- [AIM OF THE TASK]
Nothing but an exact copy of the listing should appear in the response.

-----

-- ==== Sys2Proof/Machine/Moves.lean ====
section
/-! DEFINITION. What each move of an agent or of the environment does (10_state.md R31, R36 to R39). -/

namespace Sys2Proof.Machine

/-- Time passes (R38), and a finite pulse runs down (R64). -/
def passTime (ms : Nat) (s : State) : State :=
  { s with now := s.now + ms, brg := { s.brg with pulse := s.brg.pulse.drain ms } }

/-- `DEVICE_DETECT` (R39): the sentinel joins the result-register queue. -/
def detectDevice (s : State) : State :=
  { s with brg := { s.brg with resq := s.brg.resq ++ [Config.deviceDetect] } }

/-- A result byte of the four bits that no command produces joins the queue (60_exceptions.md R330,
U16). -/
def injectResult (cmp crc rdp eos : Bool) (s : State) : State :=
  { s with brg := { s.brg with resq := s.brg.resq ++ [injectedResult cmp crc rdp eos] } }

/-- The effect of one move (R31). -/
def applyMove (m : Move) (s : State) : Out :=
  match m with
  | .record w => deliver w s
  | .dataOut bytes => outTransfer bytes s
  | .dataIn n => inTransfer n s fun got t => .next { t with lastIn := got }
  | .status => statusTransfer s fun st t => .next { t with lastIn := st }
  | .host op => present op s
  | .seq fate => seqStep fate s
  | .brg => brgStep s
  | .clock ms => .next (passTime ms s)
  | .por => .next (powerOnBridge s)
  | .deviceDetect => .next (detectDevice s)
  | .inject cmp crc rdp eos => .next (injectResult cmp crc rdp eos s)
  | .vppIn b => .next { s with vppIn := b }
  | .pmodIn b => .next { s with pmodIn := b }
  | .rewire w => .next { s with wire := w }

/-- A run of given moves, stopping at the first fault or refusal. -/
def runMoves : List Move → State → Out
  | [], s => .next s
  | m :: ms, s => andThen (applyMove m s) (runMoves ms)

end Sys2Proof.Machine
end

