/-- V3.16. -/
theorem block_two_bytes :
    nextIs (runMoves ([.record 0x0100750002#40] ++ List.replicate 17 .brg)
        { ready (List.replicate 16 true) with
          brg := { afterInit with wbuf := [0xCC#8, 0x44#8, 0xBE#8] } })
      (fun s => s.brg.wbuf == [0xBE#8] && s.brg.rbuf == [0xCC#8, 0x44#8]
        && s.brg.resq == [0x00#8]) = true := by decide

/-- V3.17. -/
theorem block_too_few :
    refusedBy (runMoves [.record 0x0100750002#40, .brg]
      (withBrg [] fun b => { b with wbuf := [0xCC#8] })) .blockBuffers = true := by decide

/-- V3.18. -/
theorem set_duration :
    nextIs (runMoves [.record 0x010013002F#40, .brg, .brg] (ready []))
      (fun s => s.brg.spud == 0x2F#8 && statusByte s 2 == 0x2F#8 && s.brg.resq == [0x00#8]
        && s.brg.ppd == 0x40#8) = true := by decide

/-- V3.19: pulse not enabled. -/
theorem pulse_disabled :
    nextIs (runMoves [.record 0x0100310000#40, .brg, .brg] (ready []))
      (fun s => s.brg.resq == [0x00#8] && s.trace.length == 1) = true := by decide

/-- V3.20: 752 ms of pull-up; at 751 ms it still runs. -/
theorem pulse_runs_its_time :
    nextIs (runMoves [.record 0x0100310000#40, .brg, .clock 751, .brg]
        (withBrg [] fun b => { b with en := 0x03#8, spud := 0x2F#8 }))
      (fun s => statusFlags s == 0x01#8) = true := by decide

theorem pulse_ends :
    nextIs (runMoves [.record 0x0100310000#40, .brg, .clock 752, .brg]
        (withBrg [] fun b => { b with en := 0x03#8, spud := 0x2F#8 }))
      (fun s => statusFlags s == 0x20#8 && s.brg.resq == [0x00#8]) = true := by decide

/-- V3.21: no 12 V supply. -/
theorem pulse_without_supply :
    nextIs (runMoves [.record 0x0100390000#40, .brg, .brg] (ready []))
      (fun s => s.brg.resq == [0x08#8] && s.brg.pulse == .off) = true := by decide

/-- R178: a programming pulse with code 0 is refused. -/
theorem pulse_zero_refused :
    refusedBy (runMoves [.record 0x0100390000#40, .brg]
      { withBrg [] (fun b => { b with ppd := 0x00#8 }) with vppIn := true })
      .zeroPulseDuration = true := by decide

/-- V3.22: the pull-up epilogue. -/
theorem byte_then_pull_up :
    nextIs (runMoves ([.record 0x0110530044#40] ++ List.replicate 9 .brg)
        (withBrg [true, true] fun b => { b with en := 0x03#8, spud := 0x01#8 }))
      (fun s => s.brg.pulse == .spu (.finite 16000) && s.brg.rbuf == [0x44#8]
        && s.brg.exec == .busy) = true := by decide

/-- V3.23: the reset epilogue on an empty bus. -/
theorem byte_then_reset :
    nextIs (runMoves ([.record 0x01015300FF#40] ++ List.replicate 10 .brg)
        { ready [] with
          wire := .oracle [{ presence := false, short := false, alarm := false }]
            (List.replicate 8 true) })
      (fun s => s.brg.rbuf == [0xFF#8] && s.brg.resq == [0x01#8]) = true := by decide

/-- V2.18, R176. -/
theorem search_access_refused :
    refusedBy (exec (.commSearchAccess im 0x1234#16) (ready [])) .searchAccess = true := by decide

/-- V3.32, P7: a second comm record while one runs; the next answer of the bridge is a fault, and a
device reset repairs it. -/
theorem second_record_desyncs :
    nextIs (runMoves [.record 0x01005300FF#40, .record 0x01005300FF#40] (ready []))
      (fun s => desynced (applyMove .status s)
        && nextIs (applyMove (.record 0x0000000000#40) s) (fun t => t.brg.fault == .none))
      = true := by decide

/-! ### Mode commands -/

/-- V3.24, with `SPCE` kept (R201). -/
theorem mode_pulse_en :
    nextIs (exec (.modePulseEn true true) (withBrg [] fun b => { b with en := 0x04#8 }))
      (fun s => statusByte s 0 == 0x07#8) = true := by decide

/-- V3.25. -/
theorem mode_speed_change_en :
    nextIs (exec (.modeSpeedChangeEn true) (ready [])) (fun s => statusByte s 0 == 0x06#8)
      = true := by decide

-----

- [RESPONSE AREA]
-- ==== Sys2Proof/Machine/Moves.lean ====
section
/-! DEFINITION. What each move of an agent or of the environment does (10_state.md R31, R36 to R39). -/

namespace Sys2Proof.Machine

/-- Time passes (R38), and a finite pulse runs down (R64). -/
def passTime (ms : Nat) (s : State) : State :=
  { s with now := s.now + ms, brg := { s.brg with pulse := s.brg.pulse.drain ms } }

/-- `DEVICE_DETECT` (R39): the sentinel joins the result-register queue. -/
def detectDevice (s : State) : State :=
  { s with brg := { s.brg with resq := s.brg.resq ++ [Config.deviceDetect] } }

/-- A result byte of the four bits that no command produces joins the queue (60_exceptions.md R330,
U16). -/
def injectResult (cmp crc rdp eos : Bool) (s : State) : State :=
  { s with brg := { s.brg with resq := s.brg.resq ++ [injectedResult cmp crc rdp eos] } }

/-- The effect of one move (R31). -/
def applyMove (m : Move) (s : State) : Out :=
  match m with
  | .record w => deliver w s
  | .dataOut bytes => outTransfer bytes s
  | .dataIn n => inTransfer n s fun got t => .next { t with lastIn := got }
  | .status => statusTransfer s fun st t => .next { t with lastIn := st }
  | .host op => present op s
  | .seq fate => seqStep fate s
  | .brg => brgStep s
  | .clock ms => .next (passTime ms s)
  | .por => .next (powerOnBridge s)
  | .deviceDetect => .next (detectDevice s)
  | .inject cmp crc rdp eos => .next (injectResult cmp crc rdp eos s)
  | .vppIn b => .next { s with vppIn := b }
  | .pmodIn b => .next { s with pmodIn := b }
  | .rewire w => .next { s with wire := w }

/-- A run of given moves, stopping at the first fault or refusal. -/
def runMoves : List Move → State → Out
  | [], s => .next s
  | m :: ms, s => andThen (applyMove m s) (runMoves ms)

end Sys2Proof.Machine
end

/-- V3.16. -/
theorem block_two_bytes :
    nextIs (runMoves ([.record 0x0100750002#40] ++ List.replicate 17 .brg)
        { ready (List.replicate 16 true) with
          brg := { afterInit with wbuf := [0xCC#8, 0x44#8, 0xBE#8] } })
      (fun s => s.brg.wbuf == [0xBE#8] && s.brg.rbuf == [0xCC#8, 0x44#8]
        && s.brg.resq == [0x00#8]) = true := by decide

/-- V3.17. -/
theorem block_too_few :
    refusedBy (runMoves [.record 0x0100750002#40, .brg]
      (withBrg [] fun b => { b with wbuf := [0xCC#8] })) .blockBuffers = true := by decide

/-- V3.18. -/
theorem set_duration :
    nextIs (runMoves [.record 0x010013002F#40, .brg, .brg] (ready []))
      (fun s => s.brg.spud == 0x2F#8 && statusByte s 2 == 0x2F#8 && s.brg.resq == [0x00#8]
        && s.brg.ppd == 0x40#8) = true := by decide

/-- V3.19: pulse not enabled. -/
theorem pulse_disabled :
    nextIs (runMoves [.record 0x0100310000#40, .brg, .brg] (ready []))
      (fun s => s.brg.resq == [0x00#8] && s.trace.length == 1) = true := by decide

/-- V3.20: 752 ms of pull-up; at 751 ms it still runs. -/
theorem pulse_runs_its_time :
    nextIs (runMoves [.record 0x0100310000#40, .brg, .clock 751, .brg]
        (withBrg [] fun b => { b with en := 0x03#8, spud := 0x2F#8 }))
      (fun s => statusFlags s == 0x01#8) = true := by decide

theorem pulse_ends :
    nextIs (runMoves [.record 0x0100310000#40, .brg, .clock 752, .brg]
        (withBrg [] fun b => { b with en := 0x03#8, spud := 0x2F#8 }))
      (fun s => statusFlags s == 0x20#8 && s.brg.resq == [0x00#8]) = true := by decide

/-- V3.21: no 12 V supply. -/
theorem pulse_without_supply :
    nextIs (runMoves [.record 0x0100390000#40, .brg, .brg] (ready []))
      (fun s => s.brg.resq == [0x08#8] && s.brg.pulse == .off) = true := by decide

/-- R178: a programming pulse with code 0 is refused. -/
theorem pulse_zero_refused :
    refusedBy (runMoves [.record 0x0100390000#40, .brg]
      { withBrg [] (fun b => { b with ppd := 0x00#8 }) with vppIn := true })
      .zeroPulseDuration = true := by decide

/-- V3.22: the pull-up epilogue. -/
theorem byte_then_pull_up :
    nextIs (runMoves ([.record 0x0110530044#40] ++ List.replicate 9 .brg)
        (withBrg [true, true] fun b => { b with en := 0x03#8, spud := 0x01#8 }))
      (fun s => s.brg.pulse == .spu (.finite 16000) && s.brg.rbuf == [0x44#8]
        && s.brg.exec == .busy) = true := by decide

/-- V3.23: the reset epilogue on an empty bus. -/
theorem byte_then_reset :
    nextIs (runMoves ([.record 0x01015300FF#40] ++ List.replicate 10 .brg)
        { ready [] with
          wire := .oracle [{ presence := false, short := false, alarm := false }]
            (List.replicate 8 true) })
      (fun s => s.brg.rbuf == [0xFF#8] && s.brg.resq == [0x01#8]) = true := by decide

/-- V2.18, R176. -/
theorem search_access_refused :
    refusedBy (exec (.commSearchAccess im 0x1234#16) (ready [])) .searchAccess = true := by decide

/-- V3.32, P7: a second comm record while one runs; the next answer of the bridge is a fault, and a
device reset repairs it. -/
theorem second_record_desyncs :
    nextIs (runMoves [.record 0x01005300FF#40, .record 0x01005300FF#40] (ready []))
      (fun s => desynced (applyMove .status s)
        && nextIs (applyMove (.record 0x0000000000#40) s) (fun t => t.brg.fault == .none))
      = true := by decide

/-! ### Mode commands -/

/-- V3.24, with `SPCE` kept (R201). -/
theorem mode_pulse_en :
    nextIs (exec (.modePulseEn true true) (withBrg [] fun b => { b with en := 0x04#8 }))
      (fun s => statusByte s 0 == 0x07#8) = true := by decide

/-- V3.25. -/
theorem mode_speed_change_en :
    nextIs (exec (.modeSpeedChangeEn true) (ready [])) (fun s => statusByte s 0 == 0x06#8)
      = true := by decide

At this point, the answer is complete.